**Task statement**.
What is the number of lines in this listing that include the string "decodeWord"? Answer with that number by itself.

**Extracted records**.
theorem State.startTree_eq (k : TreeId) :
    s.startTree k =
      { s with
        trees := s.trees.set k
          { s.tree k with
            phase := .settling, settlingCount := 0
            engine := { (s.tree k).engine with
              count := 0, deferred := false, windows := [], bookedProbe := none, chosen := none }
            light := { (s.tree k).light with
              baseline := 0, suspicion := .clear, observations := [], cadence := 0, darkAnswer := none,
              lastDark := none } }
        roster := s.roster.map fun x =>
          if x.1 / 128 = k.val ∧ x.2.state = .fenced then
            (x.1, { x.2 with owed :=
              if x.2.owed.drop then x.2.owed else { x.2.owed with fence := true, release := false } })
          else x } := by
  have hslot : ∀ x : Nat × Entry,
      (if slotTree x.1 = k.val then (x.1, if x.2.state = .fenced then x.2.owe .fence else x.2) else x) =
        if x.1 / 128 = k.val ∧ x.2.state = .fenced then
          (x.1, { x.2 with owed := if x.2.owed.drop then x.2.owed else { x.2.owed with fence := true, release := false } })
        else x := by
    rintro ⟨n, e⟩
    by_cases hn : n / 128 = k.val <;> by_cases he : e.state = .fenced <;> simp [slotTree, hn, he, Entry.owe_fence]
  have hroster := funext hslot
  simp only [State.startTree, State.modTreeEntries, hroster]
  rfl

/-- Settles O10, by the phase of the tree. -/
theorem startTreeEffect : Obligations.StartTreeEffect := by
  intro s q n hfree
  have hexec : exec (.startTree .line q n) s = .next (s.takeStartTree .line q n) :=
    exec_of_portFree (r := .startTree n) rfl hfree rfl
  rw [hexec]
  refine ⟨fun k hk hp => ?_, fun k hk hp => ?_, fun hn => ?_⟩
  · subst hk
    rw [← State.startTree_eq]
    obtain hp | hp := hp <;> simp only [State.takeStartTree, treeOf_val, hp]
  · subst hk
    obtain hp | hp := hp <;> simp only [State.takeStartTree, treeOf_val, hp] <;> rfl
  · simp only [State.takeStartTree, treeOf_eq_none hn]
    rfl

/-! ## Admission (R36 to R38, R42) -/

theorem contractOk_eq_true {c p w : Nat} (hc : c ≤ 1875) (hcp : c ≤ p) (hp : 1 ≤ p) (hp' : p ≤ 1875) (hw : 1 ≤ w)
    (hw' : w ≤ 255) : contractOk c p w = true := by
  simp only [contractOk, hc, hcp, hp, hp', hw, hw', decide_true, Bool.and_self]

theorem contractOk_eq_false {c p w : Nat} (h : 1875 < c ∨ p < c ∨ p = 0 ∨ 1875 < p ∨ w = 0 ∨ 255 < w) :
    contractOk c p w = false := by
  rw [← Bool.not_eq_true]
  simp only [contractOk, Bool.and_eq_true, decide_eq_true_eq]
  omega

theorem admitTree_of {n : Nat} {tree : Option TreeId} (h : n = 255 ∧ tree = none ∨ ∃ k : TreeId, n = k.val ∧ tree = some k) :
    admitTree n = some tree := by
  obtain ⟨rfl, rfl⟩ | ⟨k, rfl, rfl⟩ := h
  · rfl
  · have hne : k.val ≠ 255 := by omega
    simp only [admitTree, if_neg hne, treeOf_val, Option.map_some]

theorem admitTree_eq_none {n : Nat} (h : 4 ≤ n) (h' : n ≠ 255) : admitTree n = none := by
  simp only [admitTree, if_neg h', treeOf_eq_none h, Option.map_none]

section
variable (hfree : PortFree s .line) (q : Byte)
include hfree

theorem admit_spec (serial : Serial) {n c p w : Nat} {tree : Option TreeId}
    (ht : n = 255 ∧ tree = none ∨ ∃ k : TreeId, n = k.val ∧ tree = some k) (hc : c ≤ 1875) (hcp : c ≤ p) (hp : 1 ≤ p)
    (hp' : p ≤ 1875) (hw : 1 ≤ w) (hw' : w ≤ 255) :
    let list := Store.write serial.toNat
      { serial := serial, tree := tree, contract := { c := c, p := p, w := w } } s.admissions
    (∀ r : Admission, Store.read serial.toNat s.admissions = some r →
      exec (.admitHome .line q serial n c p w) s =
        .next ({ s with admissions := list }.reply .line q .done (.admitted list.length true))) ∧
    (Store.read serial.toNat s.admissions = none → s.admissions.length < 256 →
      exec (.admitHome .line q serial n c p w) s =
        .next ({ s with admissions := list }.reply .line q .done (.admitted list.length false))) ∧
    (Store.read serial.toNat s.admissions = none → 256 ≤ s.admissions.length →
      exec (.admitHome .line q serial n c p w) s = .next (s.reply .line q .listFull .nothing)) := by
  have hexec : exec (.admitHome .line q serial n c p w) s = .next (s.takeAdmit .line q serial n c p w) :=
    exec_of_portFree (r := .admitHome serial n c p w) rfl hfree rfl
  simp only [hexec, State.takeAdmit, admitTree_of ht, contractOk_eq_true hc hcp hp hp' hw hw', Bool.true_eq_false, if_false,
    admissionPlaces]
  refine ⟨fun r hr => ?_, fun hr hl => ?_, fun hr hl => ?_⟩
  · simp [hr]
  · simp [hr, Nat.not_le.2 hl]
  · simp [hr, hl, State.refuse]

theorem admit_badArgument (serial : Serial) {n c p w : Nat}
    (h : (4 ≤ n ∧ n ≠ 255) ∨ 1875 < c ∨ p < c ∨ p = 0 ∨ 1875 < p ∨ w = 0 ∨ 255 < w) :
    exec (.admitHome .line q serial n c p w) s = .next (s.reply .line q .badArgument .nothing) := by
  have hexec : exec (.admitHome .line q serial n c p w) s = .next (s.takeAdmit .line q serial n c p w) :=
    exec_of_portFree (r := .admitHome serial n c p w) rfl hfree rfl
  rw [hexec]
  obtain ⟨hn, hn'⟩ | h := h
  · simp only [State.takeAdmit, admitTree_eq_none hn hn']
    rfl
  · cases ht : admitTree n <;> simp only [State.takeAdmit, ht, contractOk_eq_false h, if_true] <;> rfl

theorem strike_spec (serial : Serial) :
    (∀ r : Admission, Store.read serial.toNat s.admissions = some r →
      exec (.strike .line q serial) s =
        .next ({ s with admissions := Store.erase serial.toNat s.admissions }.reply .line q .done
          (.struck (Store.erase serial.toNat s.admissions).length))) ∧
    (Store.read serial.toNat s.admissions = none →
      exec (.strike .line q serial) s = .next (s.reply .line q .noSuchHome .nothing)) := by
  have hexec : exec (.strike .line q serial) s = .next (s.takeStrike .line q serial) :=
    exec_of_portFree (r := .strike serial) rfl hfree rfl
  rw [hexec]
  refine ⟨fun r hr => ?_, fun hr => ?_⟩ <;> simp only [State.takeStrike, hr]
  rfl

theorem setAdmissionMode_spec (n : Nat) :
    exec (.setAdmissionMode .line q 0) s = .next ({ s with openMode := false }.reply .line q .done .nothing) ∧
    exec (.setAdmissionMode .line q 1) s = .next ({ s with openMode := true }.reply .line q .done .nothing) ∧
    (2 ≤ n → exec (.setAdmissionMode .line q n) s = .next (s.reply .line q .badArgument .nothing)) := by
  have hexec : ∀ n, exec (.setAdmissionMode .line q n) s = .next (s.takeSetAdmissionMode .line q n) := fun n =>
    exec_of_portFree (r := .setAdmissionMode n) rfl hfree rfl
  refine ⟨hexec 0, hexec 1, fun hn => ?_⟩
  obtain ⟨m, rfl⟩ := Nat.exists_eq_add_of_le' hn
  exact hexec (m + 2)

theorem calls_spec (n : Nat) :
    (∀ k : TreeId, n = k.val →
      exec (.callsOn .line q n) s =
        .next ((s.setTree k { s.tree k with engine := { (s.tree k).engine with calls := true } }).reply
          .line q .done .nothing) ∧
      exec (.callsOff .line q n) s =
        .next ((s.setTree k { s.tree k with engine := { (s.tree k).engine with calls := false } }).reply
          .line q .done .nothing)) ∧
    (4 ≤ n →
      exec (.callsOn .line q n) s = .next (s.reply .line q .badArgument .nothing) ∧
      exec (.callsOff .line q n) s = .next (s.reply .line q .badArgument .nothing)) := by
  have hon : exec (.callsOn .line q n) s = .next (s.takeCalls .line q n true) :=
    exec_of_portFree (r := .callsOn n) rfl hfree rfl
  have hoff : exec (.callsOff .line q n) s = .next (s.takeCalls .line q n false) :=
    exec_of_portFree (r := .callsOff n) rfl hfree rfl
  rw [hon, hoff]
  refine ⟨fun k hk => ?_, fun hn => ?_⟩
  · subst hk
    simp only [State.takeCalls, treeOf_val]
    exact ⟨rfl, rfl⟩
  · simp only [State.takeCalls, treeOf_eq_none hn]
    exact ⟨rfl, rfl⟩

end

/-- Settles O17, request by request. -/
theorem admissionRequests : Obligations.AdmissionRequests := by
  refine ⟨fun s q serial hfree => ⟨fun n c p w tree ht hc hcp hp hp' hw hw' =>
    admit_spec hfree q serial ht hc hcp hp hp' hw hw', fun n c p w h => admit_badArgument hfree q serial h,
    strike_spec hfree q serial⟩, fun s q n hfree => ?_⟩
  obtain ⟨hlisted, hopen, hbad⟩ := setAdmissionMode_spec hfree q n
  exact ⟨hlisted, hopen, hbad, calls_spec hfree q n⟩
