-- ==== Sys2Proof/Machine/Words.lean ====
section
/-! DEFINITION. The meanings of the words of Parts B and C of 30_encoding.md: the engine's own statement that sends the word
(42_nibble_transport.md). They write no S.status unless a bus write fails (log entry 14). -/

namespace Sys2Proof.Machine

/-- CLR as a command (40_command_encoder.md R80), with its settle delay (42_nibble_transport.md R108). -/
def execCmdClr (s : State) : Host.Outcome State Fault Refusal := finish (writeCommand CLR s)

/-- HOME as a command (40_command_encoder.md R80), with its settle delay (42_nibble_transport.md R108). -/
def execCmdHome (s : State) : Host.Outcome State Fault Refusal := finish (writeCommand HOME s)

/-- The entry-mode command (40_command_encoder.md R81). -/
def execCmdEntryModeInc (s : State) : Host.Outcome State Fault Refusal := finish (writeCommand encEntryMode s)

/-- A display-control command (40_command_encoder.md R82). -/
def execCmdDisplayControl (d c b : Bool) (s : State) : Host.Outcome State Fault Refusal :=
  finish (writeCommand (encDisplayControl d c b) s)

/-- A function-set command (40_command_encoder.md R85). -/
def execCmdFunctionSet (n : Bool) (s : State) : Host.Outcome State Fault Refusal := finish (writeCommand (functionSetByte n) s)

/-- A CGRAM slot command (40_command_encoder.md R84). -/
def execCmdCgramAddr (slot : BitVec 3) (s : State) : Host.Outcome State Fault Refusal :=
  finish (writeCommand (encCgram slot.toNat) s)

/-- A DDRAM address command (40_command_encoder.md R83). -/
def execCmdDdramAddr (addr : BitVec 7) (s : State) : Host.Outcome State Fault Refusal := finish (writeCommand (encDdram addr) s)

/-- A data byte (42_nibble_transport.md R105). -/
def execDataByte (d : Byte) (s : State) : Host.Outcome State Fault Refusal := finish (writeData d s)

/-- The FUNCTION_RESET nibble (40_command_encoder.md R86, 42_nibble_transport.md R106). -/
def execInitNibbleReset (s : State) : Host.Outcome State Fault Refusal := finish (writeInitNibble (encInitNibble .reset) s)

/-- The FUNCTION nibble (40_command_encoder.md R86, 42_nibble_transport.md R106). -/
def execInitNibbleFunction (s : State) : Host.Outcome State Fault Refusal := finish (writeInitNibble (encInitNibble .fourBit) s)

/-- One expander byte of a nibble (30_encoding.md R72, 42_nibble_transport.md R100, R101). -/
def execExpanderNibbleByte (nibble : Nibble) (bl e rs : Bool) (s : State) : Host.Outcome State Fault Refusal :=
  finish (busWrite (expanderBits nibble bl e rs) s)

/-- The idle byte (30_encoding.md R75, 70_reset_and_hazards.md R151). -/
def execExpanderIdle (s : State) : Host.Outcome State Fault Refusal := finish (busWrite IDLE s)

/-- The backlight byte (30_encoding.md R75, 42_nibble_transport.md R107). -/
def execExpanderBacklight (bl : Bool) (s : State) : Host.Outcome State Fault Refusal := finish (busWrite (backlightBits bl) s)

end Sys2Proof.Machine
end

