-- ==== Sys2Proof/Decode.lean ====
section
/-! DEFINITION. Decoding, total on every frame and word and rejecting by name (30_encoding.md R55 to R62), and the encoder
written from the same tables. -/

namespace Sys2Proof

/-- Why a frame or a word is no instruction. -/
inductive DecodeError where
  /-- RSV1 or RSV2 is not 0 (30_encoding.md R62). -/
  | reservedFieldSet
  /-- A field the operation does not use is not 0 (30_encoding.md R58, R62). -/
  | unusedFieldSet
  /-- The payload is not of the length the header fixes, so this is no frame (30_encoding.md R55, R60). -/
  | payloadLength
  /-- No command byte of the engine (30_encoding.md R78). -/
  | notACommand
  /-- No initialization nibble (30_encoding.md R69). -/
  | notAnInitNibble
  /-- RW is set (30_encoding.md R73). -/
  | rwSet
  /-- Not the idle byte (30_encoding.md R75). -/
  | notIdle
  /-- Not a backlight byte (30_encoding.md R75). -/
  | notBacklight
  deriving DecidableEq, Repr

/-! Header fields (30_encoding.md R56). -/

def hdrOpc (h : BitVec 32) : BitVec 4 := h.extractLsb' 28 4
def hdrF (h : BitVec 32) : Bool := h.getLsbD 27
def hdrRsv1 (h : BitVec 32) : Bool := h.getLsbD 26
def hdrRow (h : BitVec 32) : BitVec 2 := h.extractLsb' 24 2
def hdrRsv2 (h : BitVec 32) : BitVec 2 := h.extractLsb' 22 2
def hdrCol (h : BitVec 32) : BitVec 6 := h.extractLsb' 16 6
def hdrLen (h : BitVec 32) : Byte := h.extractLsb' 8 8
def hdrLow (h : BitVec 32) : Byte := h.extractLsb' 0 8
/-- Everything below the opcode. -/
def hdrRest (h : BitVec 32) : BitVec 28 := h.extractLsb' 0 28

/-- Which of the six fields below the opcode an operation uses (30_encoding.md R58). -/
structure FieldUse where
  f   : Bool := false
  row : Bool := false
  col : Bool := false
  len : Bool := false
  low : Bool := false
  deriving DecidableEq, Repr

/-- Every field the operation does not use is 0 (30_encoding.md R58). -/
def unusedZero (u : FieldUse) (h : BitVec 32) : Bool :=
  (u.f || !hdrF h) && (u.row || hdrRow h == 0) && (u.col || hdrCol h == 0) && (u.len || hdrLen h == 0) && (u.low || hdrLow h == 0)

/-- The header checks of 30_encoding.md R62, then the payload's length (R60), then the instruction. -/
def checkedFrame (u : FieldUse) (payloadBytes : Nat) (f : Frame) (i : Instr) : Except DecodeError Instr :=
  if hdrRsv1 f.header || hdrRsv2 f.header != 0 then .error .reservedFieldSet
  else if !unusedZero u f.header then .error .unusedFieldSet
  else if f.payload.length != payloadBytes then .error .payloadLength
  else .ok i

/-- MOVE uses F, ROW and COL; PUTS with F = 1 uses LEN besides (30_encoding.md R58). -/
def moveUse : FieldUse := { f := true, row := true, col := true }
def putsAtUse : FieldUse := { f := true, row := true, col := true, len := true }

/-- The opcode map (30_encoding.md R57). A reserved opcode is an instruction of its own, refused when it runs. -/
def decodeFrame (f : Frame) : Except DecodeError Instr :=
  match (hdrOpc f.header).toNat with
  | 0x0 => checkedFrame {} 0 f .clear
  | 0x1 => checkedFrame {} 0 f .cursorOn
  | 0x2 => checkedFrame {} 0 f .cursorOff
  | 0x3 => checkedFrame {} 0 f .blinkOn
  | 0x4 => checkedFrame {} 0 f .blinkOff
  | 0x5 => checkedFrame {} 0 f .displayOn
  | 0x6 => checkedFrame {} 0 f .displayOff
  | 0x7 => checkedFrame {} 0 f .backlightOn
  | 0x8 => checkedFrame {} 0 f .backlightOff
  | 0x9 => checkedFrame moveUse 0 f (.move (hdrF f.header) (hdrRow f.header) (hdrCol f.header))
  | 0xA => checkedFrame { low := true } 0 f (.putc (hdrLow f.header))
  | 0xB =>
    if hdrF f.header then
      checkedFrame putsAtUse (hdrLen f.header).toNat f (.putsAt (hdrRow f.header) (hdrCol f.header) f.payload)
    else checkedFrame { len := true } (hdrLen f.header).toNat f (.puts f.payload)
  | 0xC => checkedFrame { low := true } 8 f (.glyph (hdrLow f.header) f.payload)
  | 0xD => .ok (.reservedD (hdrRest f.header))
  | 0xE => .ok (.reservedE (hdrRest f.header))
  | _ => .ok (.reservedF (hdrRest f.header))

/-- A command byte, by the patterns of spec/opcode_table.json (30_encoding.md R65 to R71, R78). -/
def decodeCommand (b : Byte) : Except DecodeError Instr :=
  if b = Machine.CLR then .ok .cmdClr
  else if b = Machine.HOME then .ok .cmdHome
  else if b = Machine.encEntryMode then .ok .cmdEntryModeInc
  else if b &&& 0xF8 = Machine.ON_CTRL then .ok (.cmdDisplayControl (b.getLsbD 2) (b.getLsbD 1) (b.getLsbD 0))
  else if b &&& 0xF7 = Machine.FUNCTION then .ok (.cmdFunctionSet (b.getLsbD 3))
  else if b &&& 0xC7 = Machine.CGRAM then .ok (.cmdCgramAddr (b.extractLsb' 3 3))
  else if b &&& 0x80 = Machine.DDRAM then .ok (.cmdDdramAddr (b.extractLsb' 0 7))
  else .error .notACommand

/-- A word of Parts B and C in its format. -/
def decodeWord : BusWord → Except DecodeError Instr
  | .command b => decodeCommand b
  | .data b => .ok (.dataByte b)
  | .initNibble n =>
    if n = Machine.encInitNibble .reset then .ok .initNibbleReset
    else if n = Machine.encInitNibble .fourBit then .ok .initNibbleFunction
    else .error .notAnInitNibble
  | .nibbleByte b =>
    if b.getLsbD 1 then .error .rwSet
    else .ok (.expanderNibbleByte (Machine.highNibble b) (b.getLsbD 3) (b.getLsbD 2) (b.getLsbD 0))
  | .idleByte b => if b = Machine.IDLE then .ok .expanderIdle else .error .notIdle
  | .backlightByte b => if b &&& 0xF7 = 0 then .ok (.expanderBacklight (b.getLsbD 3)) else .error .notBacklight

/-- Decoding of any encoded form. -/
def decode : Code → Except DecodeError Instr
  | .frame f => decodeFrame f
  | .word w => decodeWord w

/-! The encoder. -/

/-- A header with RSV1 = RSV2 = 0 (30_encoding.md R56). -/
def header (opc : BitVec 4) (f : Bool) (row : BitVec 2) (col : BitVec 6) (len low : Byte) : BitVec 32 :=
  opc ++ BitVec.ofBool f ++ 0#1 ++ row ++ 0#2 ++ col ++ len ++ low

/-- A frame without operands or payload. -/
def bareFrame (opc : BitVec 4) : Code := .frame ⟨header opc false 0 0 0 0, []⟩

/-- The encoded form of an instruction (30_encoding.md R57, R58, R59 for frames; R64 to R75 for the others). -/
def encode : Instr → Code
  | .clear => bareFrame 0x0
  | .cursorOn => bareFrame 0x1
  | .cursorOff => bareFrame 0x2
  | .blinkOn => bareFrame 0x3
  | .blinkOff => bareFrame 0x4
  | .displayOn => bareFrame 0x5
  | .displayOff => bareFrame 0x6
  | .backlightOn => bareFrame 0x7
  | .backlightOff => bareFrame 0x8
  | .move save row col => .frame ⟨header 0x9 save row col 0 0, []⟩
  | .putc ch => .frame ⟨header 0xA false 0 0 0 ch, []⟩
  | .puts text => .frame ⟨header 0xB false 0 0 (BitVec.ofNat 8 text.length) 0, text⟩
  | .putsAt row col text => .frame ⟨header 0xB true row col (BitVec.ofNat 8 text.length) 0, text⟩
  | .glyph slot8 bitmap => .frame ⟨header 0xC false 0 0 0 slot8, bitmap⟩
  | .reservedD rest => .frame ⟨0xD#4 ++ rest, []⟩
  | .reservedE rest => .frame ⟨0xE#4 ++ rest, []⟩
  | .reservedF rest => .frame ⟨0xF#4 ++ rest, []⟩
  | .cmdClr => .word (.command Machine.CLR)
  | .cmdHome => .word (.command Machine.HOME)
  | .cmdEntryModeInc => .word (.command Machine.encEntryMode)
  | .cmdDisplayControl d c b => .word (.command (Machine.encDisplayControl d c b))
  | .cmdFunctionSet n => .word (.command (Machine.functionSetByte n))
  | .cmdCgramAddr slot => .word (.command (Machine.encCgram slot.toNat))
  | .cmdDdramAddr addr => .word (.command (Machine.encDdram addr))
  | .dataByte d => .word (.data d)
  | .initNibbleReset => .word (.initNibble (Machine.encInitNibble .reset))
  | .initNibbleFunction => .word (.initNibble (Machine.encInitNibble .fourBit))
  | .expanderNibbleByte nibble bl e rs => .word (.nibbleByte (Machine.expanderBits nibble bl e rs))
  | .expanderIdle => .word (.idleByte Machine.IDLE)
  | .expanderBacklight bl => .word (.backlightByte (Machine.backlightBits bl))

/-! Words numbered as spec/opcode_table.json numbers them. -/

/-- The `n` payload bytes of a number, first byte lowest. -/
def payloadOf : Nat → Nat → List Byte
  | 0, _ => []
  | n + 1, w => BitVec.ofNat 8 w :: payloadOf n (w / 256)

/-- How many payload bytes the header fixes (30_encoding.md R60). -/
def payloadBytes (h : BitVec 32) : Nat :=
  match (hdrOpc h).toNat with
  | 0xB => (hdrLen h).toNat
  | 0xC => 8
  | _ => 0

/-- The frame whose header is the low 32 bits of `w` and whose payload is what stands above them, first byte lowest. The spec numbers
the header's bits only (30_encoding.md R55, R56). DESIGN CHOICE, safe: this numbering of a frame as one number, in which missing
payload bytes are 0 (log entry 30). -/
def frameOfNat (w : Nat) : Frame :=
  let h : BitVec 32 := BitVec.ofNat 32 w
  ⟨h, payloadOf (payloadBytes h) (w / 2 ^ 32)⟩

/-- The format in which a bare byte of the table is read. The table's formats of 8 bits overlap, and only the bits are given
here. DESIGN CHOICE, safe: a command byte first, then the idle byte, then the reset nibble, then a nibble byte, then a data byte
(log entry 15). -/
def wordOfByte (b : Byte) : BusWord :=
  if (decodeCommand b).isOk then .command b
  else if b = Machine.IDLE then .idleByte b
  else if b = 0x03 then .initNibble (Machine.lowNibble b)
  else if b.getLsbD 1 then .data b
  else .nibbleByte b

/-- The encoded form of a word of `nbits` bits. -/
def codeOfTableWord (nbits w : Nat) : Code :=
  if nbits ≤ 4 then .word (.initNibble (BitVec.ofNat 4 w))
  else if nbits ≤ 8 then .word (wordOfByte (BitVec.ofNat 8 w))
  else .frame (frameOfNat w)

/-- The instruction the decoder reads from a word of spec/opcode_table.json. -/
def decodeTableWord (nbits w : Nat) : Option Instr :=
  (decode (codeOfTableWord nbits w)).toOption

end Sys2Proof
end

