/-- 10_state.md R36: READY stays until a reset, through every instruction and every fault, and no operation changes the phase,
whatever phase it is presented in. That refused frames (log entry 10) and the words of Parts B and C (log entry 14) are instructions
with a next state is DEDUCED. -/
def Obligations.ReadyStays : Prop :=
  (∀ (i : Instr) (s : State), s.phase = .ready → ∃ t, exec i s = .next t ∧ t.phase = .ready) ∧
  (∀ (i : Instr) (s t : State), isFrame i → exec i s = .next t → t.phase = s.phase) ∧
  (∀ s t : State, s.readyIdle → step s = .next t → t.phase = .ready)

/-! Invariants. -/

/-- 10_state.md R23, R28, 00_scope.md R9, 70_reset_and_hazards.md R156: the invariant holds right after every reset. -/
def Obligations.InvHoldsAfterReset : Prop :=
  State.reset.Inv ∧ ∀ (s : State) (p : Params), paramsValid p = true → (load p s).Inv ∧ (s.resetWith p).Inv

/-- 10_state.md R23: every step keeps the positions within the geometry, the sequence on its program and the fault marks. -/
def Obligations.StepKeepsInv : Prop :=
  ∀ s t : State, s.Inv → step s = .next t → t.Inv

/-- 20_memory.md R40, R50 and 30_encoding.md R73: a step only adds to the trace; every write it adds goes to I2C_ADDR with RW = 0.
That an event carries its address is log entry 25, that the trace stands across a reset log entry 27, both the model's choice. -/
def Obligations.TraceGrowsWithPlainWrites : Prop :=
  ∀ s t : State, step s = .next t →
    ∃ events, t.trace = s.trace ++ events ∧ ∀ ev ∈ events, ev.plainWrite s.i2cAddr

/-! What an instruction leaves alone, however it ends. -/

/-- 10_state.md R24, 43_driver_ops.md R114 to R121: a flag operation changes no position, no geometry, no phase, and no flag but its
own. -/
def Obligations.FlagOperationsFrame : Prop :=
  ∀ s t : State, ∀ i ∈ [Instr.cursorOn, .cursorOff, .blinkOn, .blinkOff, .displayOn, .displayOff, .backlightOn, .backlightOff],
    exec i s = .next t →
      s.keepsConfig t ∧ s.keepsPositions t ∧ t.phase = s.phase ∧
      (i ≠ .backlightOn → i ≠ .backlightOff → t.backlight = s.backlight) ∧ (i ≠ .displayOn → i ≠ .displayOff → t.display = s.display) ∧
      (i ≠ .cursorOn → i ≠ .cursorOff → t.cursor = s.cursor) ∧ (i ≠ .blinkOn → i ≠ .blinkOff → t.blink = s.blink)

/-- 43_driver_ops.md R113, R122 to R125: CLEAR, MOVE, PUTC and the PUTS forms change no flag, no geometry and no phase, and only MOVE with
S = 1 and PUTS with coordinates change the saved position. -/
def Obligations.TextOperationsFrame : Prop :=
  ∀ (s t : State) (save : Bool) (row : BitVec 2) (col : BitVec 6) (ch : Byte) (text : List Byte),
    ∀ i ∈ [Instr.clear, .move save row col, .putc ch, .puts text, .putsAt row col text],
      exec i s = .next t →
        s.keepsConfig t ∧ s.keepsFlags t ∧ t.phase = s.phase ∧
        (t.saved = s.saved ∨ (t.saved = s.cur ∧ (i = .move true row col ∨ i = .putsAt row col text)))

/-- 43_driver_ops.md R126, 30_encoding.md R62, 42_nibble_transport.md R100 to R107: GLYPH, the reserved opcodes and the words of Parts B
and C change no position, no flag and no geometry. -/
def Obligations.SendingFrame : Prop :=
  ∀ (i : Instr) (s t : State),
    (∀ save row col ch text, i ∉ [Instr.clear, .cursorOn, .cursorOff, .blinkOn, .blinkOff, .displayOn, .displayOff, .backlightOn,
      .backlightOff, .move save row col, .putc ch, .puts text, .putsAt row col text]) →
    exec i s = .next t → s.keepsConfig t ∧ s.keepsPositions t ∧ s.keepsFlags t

**Output for this exercise**.
2